Start of Block

-- ==== Sys2Proof/Decode.lean ====
section
/-! DEFINITION. The encoding tables, the decoder (40_encode_decode R86 to R88), the encoder of a decoded instruction,
and the encoder unit: parsing a text and packing a triple (30_encoding R70 to R78; 40_encode_decode R80 to R85). -/

namespace Sys2Proof

/-- The default `OPC` (30_encoding R60, decision D1). -/
def opcDefault : Mnemonic → BitVec 5
  | .mov => 0b00001
  | .add => 0b00010
  | .sub => 0b00011
  | .mul => 0b00100
  | .div => 0b00101

/-- The default `REGCODE`: the register number in binary (30_encoding R61, decision D2). -/
def regcodeDefault (r : Reg) : BitVec 3 := BitVec.ofNat 3 r.val

/-- The tables the machine runs with. -/
def tables : Tables := ⟨opcDefault, regcodeDefault⟩

/-- All five mnemonics. -/
def Mnemonic.all : List Mnemonic := [.mov, .add, .sub, .mul, .div]

/-- All eight registers. -/
def allRegs : List Reg := [0, 1, 2, 3, 4, 5, 6, 7]

/-- `OPCinv` (40_encode_decode R88): the mnemonic with this code, when there is one. -/
def opcInv (T : Tables) (c : BitVec 5) : Option Mnemonic :=
  Mnemonic.all.find? (fun mn => T.opc mn == c)

/-- `regnum` (00_scope R18): the register with this code. For valid tables every code is some register's, so the
default is never used. -/
def regnum (T : Tables) (c : BitVec 3) : Reg :=
  (allRegs.find? (fun r => T.regcode r == c)).getD 0

/-! ## Fields of a word (30_encoding R51) -/

def opcodeField (w : Word) : BitVec 5 := w.extractLsb' 27 5
def targetField (w : Word) : BitVec 3 := w.extractLsb' 24 3
def sourceField (w : Word) : BitVec 3 := w.extractLsb' 21 3
def immField (w : Word) : ImmField := w.extractLsb' 0 21

/-- The word of four fields, the first the most significant (30_encoding R51). -/
def wordOfFields (opc : BitVec 5) (t s : BitVec 3) (i : ImmField) : Word := opc ++ t ++ s ++ i

/-! ## Decoded instructions and their words -/

/-- The instruction of a mnemonic and its operands. -/
def Instr.make (mn : Mnemonic) (tgt : Reg) (src : Source) : Instr :=
  match mn with
  | .mov => .mov tgt src
  | .add => .add tgt src
  | .sub => .sub tgt src
  | .mul => .mul tgt src
  | .div => .div tgt src

/-- The mnemonic of an instruction. -/
def Instr.mnemonic : Instr → Mnemonic
  | .mov _ _ => .mov
  | .add _ _ => .add
  | .sub _ _ => .sub
  | .mul _ _ => .mul
  | .div _ _ => .div

/-- The target register of an instruction. -/
def Instr.target : Instr → Reg
  | .mov tgt _ => tgt
  | .add tgt _ => tgt
  | .sub tgt _ => tgt
  | .mul tgt _ => tgt
  | .div tgt _ => tgt

/-- The source operand named by the source and immediate fields: code `000` selects the immediate
(30_encoding R58). -/
def sourceOfFields (T : Tables) (s : BitVec 3) (i : ImmField) : Source :=
  if s = 0 then .imm i else .reg (regnum T s) i

/-- The source field of a source operand. -/
def Source.code (T : Tables) : Source → BitVec 3
  | .imm _ => 0
  | .reg r _ => T.regcode r

/-- The immediate field of a source operand. -/
def Source.field : Source → ImmField
  | .imm i => i
  | .reg _ i => i

/-- `Decode` (40_encode_decode R86, R87): total on every 32-bit word; the only error is `DecodeError(w)`, for an
opcode field that is not assigned (R88). -/
def decodeWith (T : Tables) (w : Word) : Except Diag Instr :=
  match opcInv T (opcodeField w) with
  | none => .error ⟨.decode, .word w⟩
  | some mn =>
    .ok (Instr.make mn (regnum T (targetField w)) (sourceOfFields T (sourceField w) (immField w)))

/-- The decoder of the machine: `Decode` with the default tables. -/
def decode (w : Word) : Except Diag Instr := decodeWith tables w

/-- The word of a decoded instruction: the inverse of `decodeWith`. -/
def encodeWith (T : Tables) (i : Instr) : Word :=
  wordOfFields (T.opc i.mnemonic) (T.regcode i.target) (i.source.code T) i.source.field

/-- The word of an instruction with the default tables. -/
def encode (i : Instr) : Word := encodeWith tables i

/-- The instruction read from a word given as a number, bit 0 its least significant bit; the bits from `nbits` on
are 0. Every instruction is one 32-bit word (30_encoding R50). -/
def decodeTableWord (nbits w : Nat) : Option Instr :=
  match decode (BitVec.ofNat 32 (w % 2 ^ nbits)) with
  | .ok i => some i
  | .error _ => none

/-! ## The encoder's pack stage (40_encode_decode R80 to R84) -/

/-- `ImmField(v)` (40_encode_decode R82, R84): none is `EncodingError`. -/
def packImm (v : Int) : Option ImmField :=
  if 0 ≤ v then some (BitVec.ofNat 21 (v.toNat % 2 ^ 21))
  else if -(2 ^ 21) ≤ v then some (BitVec.ofNat 21 (2 ^ 21 + v).toNat)
  else none

/-- `Encode(mn, tgt, op2)` (40_encode_decode R80 to R82): none is `EncodingError` (R84). -/
def pack (T : Tables) (mn : Mnemonic) (tgt : Reg) (op2 : Op2) : Option Word :=
  match op2 with
  | .reg r => some (wordOfFields (T.opc mn) (T.regcode tgt) (T.regcode r) 0)
  | .imm v =>
    match packImm v with
    | none => none
    | some i => some (wordOfFields (T.opc mn) (T.regcode tgt) 0 i)

/-! ## The encoder's parse stage (30_encoding R70 to R78) -/

/-- Whitespace is space and tab (30_encoding R70). -/
def isBlank (c : Char) : Bool := c == ' ' || c == '\t'

/-- The tokens of a text whose current token, read so far and reversed, is `cur`. -/
def tokensFrom (cur : List Char) : Text → List Text
  | [] => if cur.isEmpty then [] else [cur.reverse]
  | c :: rest =>
    if isBlank c then
      if cur.isEmpty then tokensFrom [] rest else cur.reverse :: tokensFrom [] rest
    else tokensFrom (c :: cur) rest

/-- The tokens of a text: its maximal runs of characters that are not whitespace (30_encoding R70). -/
def tokens (t : Text) : List Text := tokensFrom [] t

/-- The spelling of a mnemonic (30_encoding R73). -/
def Mnemonic.spelling : Mnemonic → Text
  | .mov => ['m', 'o', 'v']
  | .add => ['a', 'd', 'd']
  | .sub => ['s', 'u', 'b']
  | .mul => ['m', 'u', 'l']
  | .div => ['d', 'i', 'v']

/-- A decimal digit's character. -/
def digitChar (d : Nat) : Char := Char.ofNat (48 + d)

/-- The spelling of a register's name, `r0` to `r7` (30_encoding R74). -/
def regSpelling (r : Reg) : Text := ['r', digitChar r.val]

/-- The mnemonic a token spells, in lower case only (30_encoding R73). -/
def mnemonicOf (tok : Text) : Option Mnemonic := Mnemonic.all.find? (fun mn => mn.spelling == tok)

/-- The register a token names, in lower case only (30_encoding R74). -/
def regOf (tok : Text) : Option Reg := allRegs.find? (fun r => regSpelling r == tok)

/-- The value of a decimal digit. -/
def digitOf (c : Char) : Option Nat :=
  if 48 ≤ c.toNat ∧ c.toNat ≤ 57 then some (c.toNat - 48) else none

/-- The digits of a literal in base ten, after the value `acc` of those already read. -/
def digitsFrom (acc : Nat) : Text → Option Nat
  | [] => some acc
  | c :: rest =>
    match digitOf c with
    | none => none
    | some d => digitsFrom (10 * acc + d) rest

/-- One or more decimal digits (30_encoding R76). -/
def digits (tok : Text) : Option Nat := if tok.isEmpty then none else digitsFrom 0 tok

/-- A decimal literal: an optional sign and one or more digits (30_encoding R76). -/
def literalOf (tok : Text) : Option Int :=
  match tok with
  | '-' :: rest => (digits rest).map (fun n => -(Int.ofNat n))
  | '+' :: rest => (digits rest).map Int.ofNat
  | _ => (digits tok).map Int.ofNat

/-- Operand 2: a register name, otherwise a decimal literal (30_encoding R75, R76). -/
def op2Of (tok : Text) : Option Op2 :=
  match regOf tok with
  | some r => some (.reg r)
  | none => (literalOf tok).map Op2.imm

/-- The three tokens of the sentinel (30_encoding R72). -/
def sentinelTokens : List Text := [['e', 'n', 'd'], ['0'], ['0']]

/-- The encoder on a text: the token count, the mnemonic, operand 1, operand 2, the immediate range, in this order;
the first check that fails decides the error (30_encoding R78; 40_encode_decode R85). -/
def encodeText (T : Tables) (t : Text) : Except Diag Word :=
  match tokens t with
  | [m, a, b] =>
    match mnemonicOf m with
    | none => .error ⟨.unknownMnemonic, .text m⟩
    | some mn =>
      match regOf a with
      | none => .error ⟨.unknownRegister, .text a⟩
      | some tgt =>
        match op2Of b with
        | none => .error ⟨.unknownRegister, .text b⟩
        | some op2 =>
          match pack T mn tgt op2 with
          | none => .error ⟨.encoding, .text b⟩
          | some w => .ok w
  | _ => .error ⟨.malformedInstruction, .text t⟩

/-- The encoder on a symbolic triple; it fails on a literal below `-2^21` only (40_encode_decode R84). -/
def encodeTriple (T : Tables) (mn : Mnemonic) (tgt : Reg) (op2 : Op2) : Except Diag Word :=
  match pack T mn tgt op2, op2 with
  | some w, _ => .ok w
  | none, .imm v => .error ⟨.encoding, .value v⟩
  | none, .reg _ => .error ⟨.encoding, .none⟩

/-! ## Program entries -/

/-- Is the entry the sentinel `end 0 0` (30_encoding R72)? -/
def Entry.isSentinel : Entry → Bool
  | .text t => tokens t == sentinelTokens
  | .sentinel => true
  | .triple _ _ _ => false
  | .word _ => false

/-- The word of an entry, or the encoder's error. A word-level entry skips the encoder (43_sequencing R123). The
sequencer tests for the sentinel first; given to the encoder all the same, `end` is no mnemonic (30_encoding R72). -/
def Entry.encode (T : Tables) : Entry → Except Diag Word
  | .text t => encodeText T t
  | .sentinel => .error ⟨.unknownMnemonic, .text ['e', 'n', 'd']⟩
  | .triple mn tgt op2 => encodeTriple T mn tgt op2
  | .word w => .ok w

/-- The instruction text as supplied, which a report row carries; a word-level entry has none (43_sequencing
R132). -/
def Entry.reported : Entry → Option Entry
  | .word _ => none
  | e => some e

/-! ## Canonical words (30_encoding R66) -/

/-- A word is canonical when its opcode is assigned and its source field is `000` or its immediate field is 0. -/
def canonicalWord (T : Tables) (w : Word) : Bool :=
  (opcInv T (opcodeField w)).isSome && (sourceField w == 0 || immField w == 0)

/-- The second operand that re-encodes a decoded source (40_encode_decode R93). The immediate is read as signed. -/
def Source.op2 : Source → Op2
  | .imm i => .imm i.toInt
  | .reg r _ => .reg r

/-- The word as the report prints it: bit groups of widths 5, 3, 3 and 21 (30_encoding R68). -/
def bitsOf (n : Nat) (v : BitVec n) : Text :=
  (List.range n).map (fun k => if v.getMsbD k then '1' else '0')

/-- The four groups with single spaces between them (30_encoding R68). -/
def wordText (w : Word) : Text :=
  bitsOf 5 (opcodeField w) ++ [' '] ++ bitsOf 3 (targetField w) ++ [' '] ++ bitsOf 3 (sourceField w) ++ [' ']
    ++ bitsOf 21 (immField w)

end Sys2Proof
end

End of Block

Out of the listing above, reproduce exactly the lines from the one with "def sourceField (w" up to and including the one with "def wordOfFields (opc".

[Result of this exercise]:
def sourceField (w : Word) : BitVec 3 := w.extractLsb' 21 3
def immField (w : Word) : ImmField := w.extractLsb' 0 21

/-- The word of four fields, the first the most significant (30_encoding R51). -/
def wordOfFields (opc : BitVec 5) (t s : BitVec 3) (i : ImmField) : Word := opc ++ t ++ s ++ i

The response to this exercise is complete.